_WORK TO COMPLETE_
The answer is a single number: the count of lines in the records below that contain the word "toNat".

_RECORDS TO PROCESS_
/-- SEAL_SEND (R402): the active, in a kerf at least 2 ticks after FINAL began. DEDUCED (log entry 142): what has been written to seated state and
not been sent goes ahead of SEAL on the ordered link, so that by then all has been sent. -/
def execSealSend (s : State) : Ans := .next <|
  if s.role == .active && s.seatPhase == 3 && s.win == .kerf && (s.brace.finalAt.map (fun m => decide (m + 2 ≤ s.tg))).getD false then
    let t := s.seatFlush
    { t with brace := { t.brace with sealed := true } }.send (.seal s.tickNum ⟨s.mix, s.je, s.svc⟩)
  else s

/-- SEAL_RX (R402): a standby in FINAL receives SEAL with the seated state; in time, the seal is the boundary that follows the
kerf, or the one just past. A late SEAL leaves it in FINAL. -/
def execSealRx (inTime : Bool) (seat : Seat) (s : State) : Ans := .next <|
  if s.role == .seating && s.seatPhase == 3 && inTime then
    let t := { s with brace := { s.brace with seat := some seat } }
    if s.win == .overhead then t.sealTake else t.wantRole .inStep 7
  else s

/-- RESEAT_TIMEOUT (R403): 400 ms have passed since round 1 began. -/
def execReseatTimeout (s : State) : Ans := .next <| if s.seating then s.seatAbort 2 else s

/-- COLD_START_DONE (R404 step 3): the unit becomes ACTIVE at the next boundary. -/
def execColdStartDone (s : State) : Ans := .next <| if s.role == .coldStart then s.wantRole .active 9 else s

end Sys2Proof.Machine
end

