-- ==== Sys2Proof/Machine/Image.lean ====
section
/-! DEFINITION. The boot header, the firmware blob and the configuration image (R414, R415, R418 to R426): their checks, and the
configuration that an image gives. -/

namespace Sys2Proof.Machine

/-! ### Reasons of SYS_HOLD_REASON (R418) -/

/-- R418. -/
abbrev NO_IMAGE : Nat := 0x10
/-- R418. -/
abbrev BOOT_HDR : Nat := 0x11
/-- R418. -/
abbrev FW_SIG : Nat := 0x12
/-- R418. -/
abbrev FW_ROLLBACK : Nat := 0x13
/-- R418. -/
abbrev IMG_FORMAT : Nat := 0x14
/-- R418. -/
abbrev SECTION_CRC : Nat := 0x15
/-- R418. -/
abbrev IMG_SIG : Nat := 0x16
/-- R418. -/
abbrev PRESET_REASON : Nat := 0x17
/-- R418. -/
abbrev FLASH_REASON : Nat := 0x18
/-- R418. -/
abbrev HOST_LOAD : Nat := 0x19

/-- A failure at a section: its type stands in DETAIL_HI (R418). -/
def atSection (reason ty : Nat) : Bad := (reason, ty % 256 * 65536)

/-- SYS_HOLD_REASON shows a reason with its index. -/
def State.holdReason (s : State) (b : Bad) : State :=
  ((s.put R.SYS_HOLD_REASON_REASON b.1).put R.SYS_HOLD_REASON_DETAIL_HI (b.2 / 65536)).put R.SYS_HOLD_REASON_DETAIL (b.2 % 65536)

/-! ### The boot header (R414) -/

/-- A record of PROT_TABLE holds region values that R81 allows. -/
def State.protRecordOk (s : State) (base n : Nat) : Bool := s.word (base + 0x20 + 12 * n + 4) ≤ 0x100000

/-- The boot header at an address passes R414. -/
def State.headerOk (s : State) (base : Nat) : Bool :=
  let mode := s.le (base + 6) 2
  s.word base == 0x43584248 && s.le (base + 4) 2 == 0x0100 &&
  s.word (base + 0x1A0) == (crc32 (s.bytes base 0x1A0)).toNat &&
  mode % 4 != 3 && bitsAt mode 3 2 == 0 && decide (mode < 4096) && 1 ≤ bitsAt mode 11 8 && bitsAt mode 11 8 ≤ 8 &&
  s.word (base + 8) % 4096 == 0 && 4096 ≤ s.word (base + 0xC) && s.word (base + 0xC) ≤ 0x100000 &&
  s.word (base + 0x10) % 4096 == 0 && s.word (base + 0x14) ≤ 0x400000 && s.le (base + 0x18) 8 == 0 &&
  (List.range 32).all (s.protRecordOk base)

/-- The regions of PROT_TABLE and the LOCK (R75); nothing where LOCK is 1. -/
def State.protLoad (s : State) (base : Nat) : State :=
  if s.flag R.PROT_CTRL_LOCK then s
  else
    let t := s.each 32 (fun t n =>
      let b := s.word (base + 0x20 + 12 * n)
      let p := s.word (base + 0x20 + 12 * n + 8)
      let t := ((t.put R.PROT_BASE_VALID (b % 2) n).put R.PROT_BASE_BASE (b / 4096) n).put R.PROT_SIZE_PAGES
        (s.word (base + 0x20 + 12 * n + 4)) n
      let t := ((t.put R.PROT_PERM_HQ (bitsAt p 1 0) n).put R.PROT_PERM_IB (bitsAt p 3 2) n).put R.PROT_PERM_SP (bitsAt p 5 4) n
      ((t.put R.PROT_PERM_ENG (bitsAt p 7 6) n).put R.PROT_PERM_SDMA (bitsAt p 9 8) n).put R.PROT_PERM_FDMA (bitsAt p 11 10) n)
    { t.put R.PROT_CTRL_LOCK 1 with boot := { t.boot with regions := true } }

/-- The two regions that the boot ROM writes where it has no usable PROT_TABLE and LOCK is 0 (R417): region 1 reaches from the
SYS page to the FLASH page, which are not adjacent. -/
def State.protFallback (s : State) : State :=
  if s.flag R.PROT_CTRL_LOCK then s
  else
    let t := ((s.put R.PROT_BASE_VALID 1 0).put R.PROT_BASE_BASE 0x10000 0).put R.PROT_SIZE_PAGES 0x600 0
    let t := (t.put R.PROT_PERM_HQ 3 0).put R.PROT_PERM_FDMA 1 0
    let t := ((t.put R.PROT_BASE_VALID 1 1).put R.PROT_BASE_BASE 0 1).put R.PROT_SIZE_PAGES 0x72 1
    { t.put R.PROT_PERM_HQ 3 1 with boot := { t.boot with regions := true } }

/-! ### The firmware blob (R415) -/

/-- The failure of the firmware blob of `len` bytes at an address, if it has one. -/
def State.firmwareBad (s : State) (a len : Nat) : Option Nat :=
  let key := s.bytes a 64
  let body := s.word (a + 132)
  if body < 1 ∨ len < 192 + body ∨ !(s.bytes (a + 136) 56).all (fun b => b == 0) then some FW_SIG
  else if Config.sha256 key ≠ s.otp.yamondHash then some FW_SIG
  else if !Config.ecdsaVerify key (s.bytes (a + 64) 64) (Config.sha256 (s.bytes (a + 192) body)) then some FW_SIG
  else if s.word (a + 128) < s.otp.fwMin then some FW_ROLLBACK
  else none

/-! ### Preamble, directory and sections (R419, R420, R426 orders 1 and 2) -/

/-- A directory record. -/
structure Sect where
  type : Nat
  off  : Nat
  len  : Nat
  crc  : Nat
deriving DecidableEq, Repr

/-- The directory of an image, in order of type. -/
def State.sections (s : State) (base : Nat) : List Sect :=
  sortBy (fun (a b : Sect) => decide (a.type ≤ b.type)) ((List.range (s.le (base + 6) 2)).map (fun k =>
    let a := base + 16 + 16 * k
    (⟨s.word a, s.word (a + 4), s.word (a + 8), s.word (a + 12)⟩ : Sect)))

/-- A section of a type. -/
def sect (l : List Sect) (ty : Nat) : Option Sect := l.find? (fun x => x.type == ty)

/-- The length that a section's layout asks for (R422 to R425, R369). -/
def Sect.lenOk (x : Sect) : Bool :=
  match x.type with
  | 1 => x.len == 64
  | 2 => x.len % 8 == 0
  | 3 => x.len % 8 == 0
  | 5 => x.len == 40960
  | 7 => x.len == 65536
  | 15 => x.len == 132
  | _ => true

/-- The first section, from position `pos` on, that does not lie as R419 and its layout ask. -/
def sectsLie (len : Nat) : Nat → List Sect → Option Bad
  | _, [] => none
  | pos, x :: xs =>
    if x.off % 64 ≠ 0 ∨ x.off < pos ∨ len < x.off + x.len ∨ !x.lenOk then some (atSection IMG_FORMAT x.type)
    else sectsLie len (x.off + x.len) xs

/-- Order 1, behind the NO_IMAGE tests of R418. -/
def State.imgLayout (s : State) (base len : Nat) : Option Bad :=
  let count := s.le (base + 6) 2
  let l := s.sections base
  let types := l.map (·.type)
  if len = 0 ∨ s.word base = 0xFFFFFFFF then some (NO_IMAGE, 0)
  else if len < 16 ∨ s.word base ≠ 0x43584344 ∨ s.le (base + 4) 2 ≠ 0x0100 ∨ count < 1 ∨ 16 < count ∨ s.word (base + 12) ≠ 0 ∨
      len < 16 + 16 * count ∨ s.word (base + 8) ≠ (crc32 (s.bytes (base + 16) (16 * count))).toNat then some (IMG_FORMAT, 0)
  else match types.find? (fun ty => !([1, 2, 3, 4, 5, 6, 7, 15].contains ty) || decide (1 < types.count ty)) with
    | some ty => some (atSection IMG_FORMAT ty)
    | none => match [1, 2, 3, 4, 5].find? (fun ty => !types.contains ty) with
      | some ty => some (atSection IMG_FORMAT ty)
      | none => sectsLie len (16 + 16 * count) l

/-- Order 2. -/
def State.imgCrc (s : State) (base : Nat) : Option Bad :=
  ((s.sections base).find? (fun x => (crc32 (s.bytes (base + x.off) x.len)).toNat != x.crc)).map (fun x => atSection SECTION_CRC x.type)

/-! ### The signature (R425, R426 order 3) -/

/-- The key of an index may sign: programmed and not revoked. -/
def State.custKey (s : State) (k : Nat) : Option (BitVec 256) := if bitAt s.otp.revoke k then none else Sparse.find s.otp.custHash k

/-- Order 3: the failure, or whether the image is signed and with which key. -/
def State.imgSig (s : State) (base : Nat) : Except Bad (Bool × Nat) :=
  let l := s.sections base
  match sect l 15 with
  | none => if s.otp.cfgSigReq then .error (IMG_SIG, 0) else .ok (false, 0)
  | some x =>
    let a := base + x.off
    let k := s.word a
    let key := s.bytes (a + 4) 64
    let hash := BitVec.ofNat 256 (beVal (s.bytes (base + ((sect l 1).map (·.off)).getD 0 + 0x18) 32))
    if k < 2 ∧ s.custKey k = some (Config.sha256 key) ∧
        Config.ecdsaVerify key (s.bytes (a + 68) 64) (Config.sha256 (s.bytes base x.off)) ∧ hash = s.boot.hdrHash then .ok (true, k)
    else .error (IMG_SIG, 0)

/-- Orders 1 to 3. -/
def State.imgRead (s : State) (base len : Nat) : Option Bad :=
  match s.imgLayout base len with
  | some b => some b
  | none => match s.imgCrc base with
    | some b => some b
    | none => match s.imgSig base with
      | .error b => some b
      | .ok _ => none

/-! ### HEADER and PRESETS (R422, R423, R426 order 4) -/

/-- HEADER at an address. -/
def State.imgHeader (s : State) (a : Nat) : Option Bad :=
  if s.word a ≠ 0x43584947 ∨ s.le (a + 4) 2 ≠ 0x0100 ∨ 4 ≤ s.le (a + 6) 2 ∨ 1024 ≤ s.le (a + 8) 2 ∨ s.le (a + 0xA) 2 ≠ 0 ∨
      s.le (a + 0x38) 8 ≠ 0 then some (atSection IMG_FORMAT 1)
  else if s.word (a + 0x14) ≠ s.get R.TICK_CATREV_REV then some (CUT_FORMAT, wholeCut)
  else none

/-- A preset record that R423 allows: it names a register with a writable field, on a page that presets may write, with a value
that a host write would carry. -/
def State.presetOk (s : State) (a v : Nat) : Bool :=
  let p := a / 4096
  let fs := s.fieldsAt a
  a % 4 == 0 && a < 0x100000 && pageListed p && !([0x02, 0x03, 0x70, 0x71].contains p) &&
  (if a % 4096 < 0x40 then
    (a % 4096 == 4 && enWritable p && v ≤ 1) || (a % 4096 == 0x18 && pageEvents p != [] && decide (v < 2 ^ (pageEvents p).length)) ||
    (a % 4096 == 0x1c && pageEvents p != [] && decide (v < 4 ^ (pageEvents p).length))
  else
    fs.any (fun x => x.1.acc == .rw || x.1.acc == .rws || x.1.acc == .wo) &&
    !fs.any (fun x => (x.1.acc == .sc || x.1.acc == .w1c) && x.1.cut v != 0) &&
    !s.wholeWriteIgnored a v fs && fieldMask fs v == v)

/-- A preset written by the boot ROM. -/
def State.presetWrite (s : State) (a v : Nat) : State :=
  if a % 4096 < 0x40 then (if a % 4096 = 4 then s.shPut R.PG_CTRL_EN (v % 2) (a / 4096) else (s.writeHeader .boot (a / 4096) (a % 4096) v).1)
  else ((s.fieldsAt a).foldl (fun t x => t.writeField x.1 x.2.1 x.2.2 (x.1.cut v)) (s.baselineWrite a)).when (a == 0x24040) State.avdCtrlWritten

/-- The records of PRESETS from position i on, applied in order; the position of the first that is refused. -/
def State.presets (s : State) (a i : Nat) : Nat → Except Bad State
  | 0 => .ok s
  | n + 1 =>
    let r := s.word (a + 8 * i)
    let v := s.word (a + 8 * i + 4)
    if s.presetOk r v then (s.presetWrite r v).presets a (i + 1) n else .error (PRESET_REASON, i)

/-! ### The configuration of an image (R424, R428) -/

/-- The field of the table that a key of the register store belongs to, if it is an RWS field. -/
def rwsOfKey (k : Nat) : Option Fld :=
  let reg := k / 2 ^ 32
  if reg = R.PG_CTRL_EN.key 0 0 / 2 ^ 32 then some R.PG_CTRL_EN
  else (pageFields (reg / 32 / 4096)).find? (fun f => f.acc == .rws && f.key 0 0 / 2 ^ 32 == reg)

/-- Every RWS field at its reset value in its shadow: what an image sets nothing of. -/
def State.shadowReset (s : State) : State :=
  s.regs.foldl (fun (t : State) (e : Nat × Nat) =>
    match rwsOfKey e.1 with
    | some f => t.shPut f (f.resetAt (e.1 / 2 ^ 16 % 2 ^ 16)) (e.1 / 2 ^ 16 % 2 ^ 16) (e.1 % 2 ^ 16)
    | none => t) { s with shadow := [] }

/-- The values of a window register, word for word, into the shadow of an entry. -/
def State.entryWords (s : State) (page off n : Nat) (ws : List Nat) : State :=
  (ws.zipIdx).foldl (fun t w =>
    ((pageFields page).filter (fun f => f.off == off + 4 * w.2 && f.acc == .rws && !f.reserved)).foldl (fun u f => u.shPut f (f.cut w.1) n) t) s

/-- The offsets of STRX_ENTRY0 and STTX_ENTRY0 on their pages. -/
def entryOff : Nat × Nat := (R.STRX_ENTRY0_SID_LO.off, R.STTX_ENTRY0_SID_LO.off)

/-- The STREAMS section into the shadows. -/
def State.streamWords (s : State) (a : Nat) : State :=
  let rx := s.each 512 (fun t n => t.entryWords 0x20 entryOff.1 n ((List.range 8).map (fun k => s.word (a + 32 * n + 4 * k))))
  rx.each 512 (fun t n => t.entryWords 0x21 entryOff.2 n ((List.range 12).map (fun k => s.word (a + 16384 + 48 * n + 4 * k))))

/-- The XPT section into the shadow bank, with its length (one too many entries stand for any larger number). -/
def State.tableWords (s : State) (a len : Nat) : State :=
  let b := bankBase (1 - s.activeBank)
  let t := { s with mem := (s.mem.eraseRange b 0x20000), mix := { s.mix with written := true } }
  (t.setBytes b (s.bytes a (min len 0x20000))).shPut R.XPM_LEN_LEN (min 16385 (len / 8))

/-- A clip of the CLIPIDX section (R369), if it is present. -/
def State.clipRecord16 (s : State) (a : Nat) : Option Clip :=
  if s.word a = 0 then none else some ⟨s.word a, s.word (a + 4), s.word (a + 8) % 4, s.word (a + 12), false⟩

/-- The pages of the page index. -/
def allPages : List Nat := (List.range 256).filter pageListed

/-- What an image leaves in the shadows, the shadow bank and beside the registers, with its cut list; or its first failure in
orders 4 and 5. -/
def State.imgShadow (s : State) (base : Nat) : Except Bad (State × Cut) :=
  let l := s.sections base
  let at' (ty : Nat) : Nat := base + ((sect l ty).map (·.off)).getD 0
  let len (ty : Nat) : Nat := ((sect l ty).map (·.len)).getD 0
  match s.imgHeader (at' 1) with
  | some b => .error b
  | none => match s.shadowReset.presets (at' 2) 0 (len 2 / 8) with
    | .error b => .error b
    | .ok t => match s.cutAt (at' 4) (len 4) with
      | .error b => .error b
      | .ok cut =>
        let u := (t.tableWords (at' 3) (len 3)).streamWords (at' 5)
        let plan := (sect l 6).bind (fun x => parsePlan (wordsOf (s.bytes (base + x.off) x.len)))
        let clips : Sparse Clip := match sect l 7 with
          | none => []
          | some x => (List.range 4096).filterMap (fun k => (s.clipRecord16 (base + x.off + 16 * k)).map (fun c => (k, c)))
        .ok ({ u with clips := clips, svc := { u.svc with plan := plan } }, cut)

/-- Orders 4 to 11: the image's shadows and cut list, or the first failure. A ZONES section that does not parse fails with
ZONE_REF (R353), once orders 5 to 7 have passed. -/
def State.imgCheck (s : State) (base : Nat) : Except Bad (State × Cut) :=
  match s.imgShadow base with
  | .error b => .error b
  | .ok (t, cut) =>
    let v := t.withShadow allPages
    let k : Scope := ⟨[], true, false, false⟩
    let early := firstFail [fun _ => v.cutOrder k cut, fun _ => v.streamOrder k, fun _ => v.tableOrder k v.commitTable s.forceTable true]
    match early with
    | some f => .error f.1
    | none =>
      if (sect (s.sections base) 6).isSome && v.svc.plan.isNone then .error (ZONE_REF, 0)
      else match v.checkAll k cut v.commitTable s.forceTable true with
        | some f => .error f.1
        | none => .ok (t, cut)

/-- The header's values reported (R422, R446). -/
def State.imgInfo (s : State) (base : Nat) : State :=
  let a := base + ((sect (s.sections base) 1).map (·.off)).getD 0
  let sig := match s.imgSig base with | .ok x => x | .error _ => (false, 0)
  let t := (s.put R.SYS_DEVICE_ID_ID (s.le (a + 8) 2)).put R.SYS_IMG_INFO_AUTOSTART (s.le (a + 6) 2 % 2)
  let t := (t.put R.SYS_IMG_INFO_PAIR_LATENCY (s.le (a + 6) 2 / 2 % 2)).put R.SYS_IMG_INFO_SIGNED (b2n sig.1)
  ((t.put R.SYS_IMG_INFO_KEY_INDEX sig.2).put R.SYS_IMG_BUILD_BUILD (s.word (a + 0x10))).put R.SYS_IMG_SYSTEM_SYSTEM_ID (s.word (a + 0xC))

/-- The single commit of an image that has passed (R426): every page takes its shadow. `t` is the state with the image's shadows,
already in the device state that it leads to; `s` the one before. -/
def State.imgCommit (t s : State) (cut : Cut) : State :=
  let old := { s with shadow := t.shadow, mem := t.mem, mix := t.mix }
  ((t.withShadow allPages).dropShadow allPages).commitWork old allPages (some cut)

end Sys2Proof.Machine
end

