/-! ### Ticks and commits -/

/-- The rows of a tick. TICK_BOUNDARY first does what the tick that ends still has to do; then the tick number and the count of ticks go up by
one (the number modulo 2^48), the raw bits whose time is over clear, and the measurements, the boundary's changes and the work of the new tick follow
in that order on exactly that state; an epoch, where it is set already, keeps the number. The window rows open the window, agree on presence and
end it; a raw bit clears at its own expiry once a whole tick has shown it, or at once where no ticks showed it; and the boundary rows first do what the
tick that ends still has to do, then their part of the boundary as of the tick that begins, leaving the tick number to TICK_BOUNDARY. In BOOT,
where media time has not begun, TICK_BOUNDARY evaluates the Plumb unit's slots alone.
Readings of the model that it rests on: log entries 4, 49.
Commands that it says complete: tickBoundary, evtRawExpiry, cutListWindowStart, presenceAgreement, engineDeadline, commitTakeEffect,
pllmUngate, safeEntry, roleChange. -/
def Obligations.TickRows : Prop :=
  (∀ (s : State) (refs : List RefMeas) (meas : List Meas), s.ticking = true →
    let u := s.deadline []
    let b : State := { u with
      tg := s.tg + 1, tickNum := (s.tickNum + 1) % 2 ^ 48, win := .overhead
      logged := u.logged.filter (fun r => r.2 == s.tg + 1)
      brace := { u.brace with clips := u.brace.clipsTo, clipsTo := [], mine := [] }
      raw := u.raw.filter (fun r => decide (s.tg + 1 < r.2.1 + if r.2.2 then 2 else 3)) }
    let c := (meas.foldl State.measure b.hostPoll.egressAll).rxIdleTick
    ∃ t, exec (.tickBoundary refs meas) s = .next t ∧ t = (c.boundaryChanges refs).tickWork ∧
      t.tg = s.tg + 1 ∧ t.win = .overhead ∧ t.otp = s.otp ∧ t.pending = s.pending) ∧
  (∀ (s : State) (refs : List RefMeas) (meas : List Meas), s.ticking = false →
    exec (.tickBoundary refs meas) s = .next (if s.dev = .boot ∧ s.plls.clockLost = false then { s with tg := s.tg + 1 }.plumbTick refs else s)) ∧
  (∀ s : State, s.flag R.TICK_STATUS_EPOCH_VALID = true → s.epochIfDue = s) ∧
  (∀ (s : State) (faults : List EngFault) (ecc : List EccErr), s.ticking = true → s.win = .overhead →
    ∃ t, exec (.cutListWindowStart faults ecc) s = .next t ∧ t.win = .window ∧ t.tg = s.tg ∧ t.tickNum = s.tickNum ∧ t.dev = s.dev) ∧
  (∀ s : State, s.ticking = true → exec .presenceAgreement s = .next (s.windowOpen [] []).agree) ∧
  (∀ (s : State) (late : List EngLate), s.ticking = true →
    ∃ t, exec (.engineDeadline late) s = .next t ∧ t.win = .kerf ∧ t.tg = s.tg ∧ t.tickNum = s.tickNum ∧ t.dev = s.dev) ∧
  (∀ (s : State) (e : Fin 96) (n : Nat) (b : Bool), s.raw = [(e.val, n, b)] → s.ticking = false ∨ b = false ∨ n + 1 ≤ s.tg →
    exec (.evtRawExpiry e) s = .next { s with raw := [] }) ∧
  (∀ s : State, s.ticking = true → s.safeWait = true → s.dev = .run →
    ∃ t, exec .safeEntry s = .next t ∧ t.dev = .safe ∧ t.op = .none ∧ t.safeWait = false ∧ t.tg = s.tg ∧ t.tickNum = s.tickNum) ∧
  (∀ s : State, s.ticking = true →
    exec .commitTakeEffect s = .next ((s.deadline []).atBoundary (fun u => u.safeEnter.takeResults.takeCommits))) ∧
  (∀ s : State, s.ticking = true → exec .roleChange s = .next ((s.deadline []).atBoundary State.roleTick)) ∧
  (∀ (s : State) (f : State → State), let b := f { s with tg := s.tg + 1, tickNum := (s.tickNum + 1) % 2 ^ 48 }
    s.atBoundary f = { b with tg := s.tg, tickNum := s.tickNum }) ∧
  (∀ s : State, s.powered = true → s.plls.ungateWait = true →
    ∃ t, exec .pllmUngate s = .next t ∧ t.pllmGated = false ∧ t.plls.ungateWait = false ∧ t.tg = s.tg)

/-- Arming puts the page's commit at the end of the queue, and a group commit every page with a pending change that the initiator may arm,
together; a page whose commit is pending, that the table does not list, or that the initiator may not arm, is refused with EV_HOST_ERR; validation
judges the oldest commit that waits and either schedules it two ticks ahead or rejects it, but waits where the pair's active decides or its
standby has not acknowledged. Readings of the model that it rests on: log entry 2.
Commands that it says complete: arm, groupCommit, commitValidated. -/
def Obligations.CommitRows : Prop :=
  (∀ (s : State) (who : Initiator) (p : Fin 256), s.takes who (p.val * 4096 + 0xc) = true → pageListed p.val = true →
    s.pagePending p.val = false → s.pairBlocked who p.val = false → s.svcBlocked who p.val = false →
    ∃ t, exec (.arm who p) s = .next t ∧
      t.queue = s.queue ++ [⟨[p.val], who == .sp && p.val == 0x38, .queued, none⟩] ∧ t.regs = s.regs ∧ t.shadow = s.shadow ∧ t.mem = s.mem) ∧
  (∀ (s : State) (who : Initiator) (p : Fin 256), s.takes who (p.val * 4096 + 0xc) = true → s.pagePending p.val = true ∨
    pageListed p.val = false ∨ s.pairBlocked who p.val = true ∨ s.svcBlocked who p.val = true →
    exec (.arm who p) s = .next (s.raise EV_HOST_ERR)) ∧
  (∀ (s : State) (who : Initiator), s.takes who 0x000c8 = true →
    ∃ t, exec (.groupCommit who) s = .next t ∧
      t.queue = s.queue ++ [⟨s.groupPages who, who == .sp && s.groupPages who == [0x38], .queued, none⟩] ∧
      t.regs = s.regs ∧ t.shadow = s.shadow ∧ t.mem = s.mem ∧
      ∀ p, p ∈ s.groupPages who ↔ p < 256 ∧ s.pageChanged p = true ∧ s.pagePending p = false ∧ s.pairBlocked who p = false ∧
        s.svcBlocked who p = false) ∧
  (∀ (s : State) (c : Commit) (k : Nat), s.nextQueued = some (c, k) → s.awaits c = true ∨ s.unacked c = true →
    exec .commitValidated s = .next s) ∧
  (∀ (s : State) (c : Commit) (k : Nat), s.nextQueued = some (c, k) → s.awaits c = false → s.unacked c = false → s.dev ≠ .off →
    exec .commitValidated s = .next ((s.commitResult k c (s.validate c) (s.tg + 2)).resultOut c (s.validate c))) ∧
  (∀ s : State, s.nextQueued = none → exec .commitValidated s = .next s)
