theorem State.takeLead_closed (H : Closed Q) {s0 s : State} (h0 : Q s0 s) {r : BraceRx} :
    Q s0 (State.takeLead s r) := by
  unfold State.takeLead
  try dsimp only
  repeat' first
    | intro _ | with_reducible assumption | with_reducible apply State.braceValid_closed H
    | with_reducible apply State.hear_closed H | with_reducible apply State.refOffer_closed H
    | with_reducible apply State.seatRest_closed H | with_reducible apply H.ite | with_reducible apply H.when | split
    | fail_if_no_progress with_reducible apply H.set | dsimp only

theorem State.takeRest_closed (H : Closed Q) {s0 s : State} (h0 : Q s0 s) {f : BraceFrame} {role : Nat} {tick : Nat} :
    Q s0 (State.takeRest s f role tick) := by
  unfold State.takeRest
  try dsimp only
  repeat' first
    | intro _ | with_reducible assumption | with_reducible apply State.compareAt_closed H
    | with_reducible apply State.takeAcks_closed H | with_reducible apply State.takeActive_closed H
    | with_reducible apply H.ite | split | fail_if_no_progress with_reducible apply H.set | dsimp only

theorem State.setRelay_closed (H : Closed Q) {s0 s : State} (h0 : Q s0 s) {k : Nat} {x : RelayHid} :
    Q s0 (State.setRelay s k x) := by
  unfold State.setRelay
  try dsimp only
  repeat' first
    | intro _ | with_reducible assumption | with_reducible apply State.put_closed H
    | fail_if_no_progress with_reducible apply H.set | dsimp only

theorem State.relayArm_closed (H : Closed Q) {s0 s : State} (h0 : Q s0 s) {k : Nat} {v : Nat} {channels : List Nat} :
    Q s0 (State.relayArm s k v channels) := by
  unfold State.relayArm
  try dsimp only
  repeat' first
    | intro _ | with_reducible assumption | with_reducible apply State.armPages_closed H
    | with_reducible apply State.setRelay_closed H | with_reducible apply State.shPut_closed H | with_reducible apply H.ite
    | with_reducible apply H.foldl | with_reducible apply H.foldl_on (fun b : _ × State => b.2)
    | with_reducible apply H.foldl_on (fun b : State × _ => b.1)
    | with_reducible apply H.foldl_on (fun b : _ × _ × State => b.2.2)
    | with_reducible apply H.foldl_on (fun b : _ × _ × _ × State => b.2.2.2) | split
    | fail_if_no_progress with_reducible apply H.set | dsimp only

theorem State.relayCommit_closed (H : Closed Q) {s0 s : State} (h0 : Q s0 s) {k : Nat} {v : Nat} :
    Q s0 (State.relayCommit s k v) := by
  unfold State.relayCommit
  try dsimp only
  repeat' first
    | intro _ | with_reducible assumption | with_reducible apply State.relayArm_closed H | dsimp only

theorem State.relayOwed_closed (H : Closed Q) {s0 s : State} (h0 : Q s0 s) {k : Nat} :
    Q s0 (State.relayOwed s k) := by
  unfold State.relayOwed
  try dsimp only
  repeat' first
    | intro _ | with_reducible assumption | with_reducible apply State.relayArm_closed H | with_reducible apply H.ite | split
    | dsimp only

theorem State.relayBegin_closed (H : Closed Q) {s0 s : State} (h0 : Q s0 s) {k : Nat} {release : Bool} :
    Q s0 (State.relayBegin s k release) := by
  unfold State.relayBegin
  try dsimp only
  repeat' first
    | intro _ | with_reducible assumption | with_reducible apply State.bump_closed H | with_reducible apply State.put_closed H
    | with_reducible apply State.raise_closed H | with_reducible apply State.relayCommit_closed H
    | with_reducible apply State.setRelay_closed H | with_reducible apply H.ite | with_reducible apply H.when | split
    | dsimp only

_YOUR RESPONSE_
3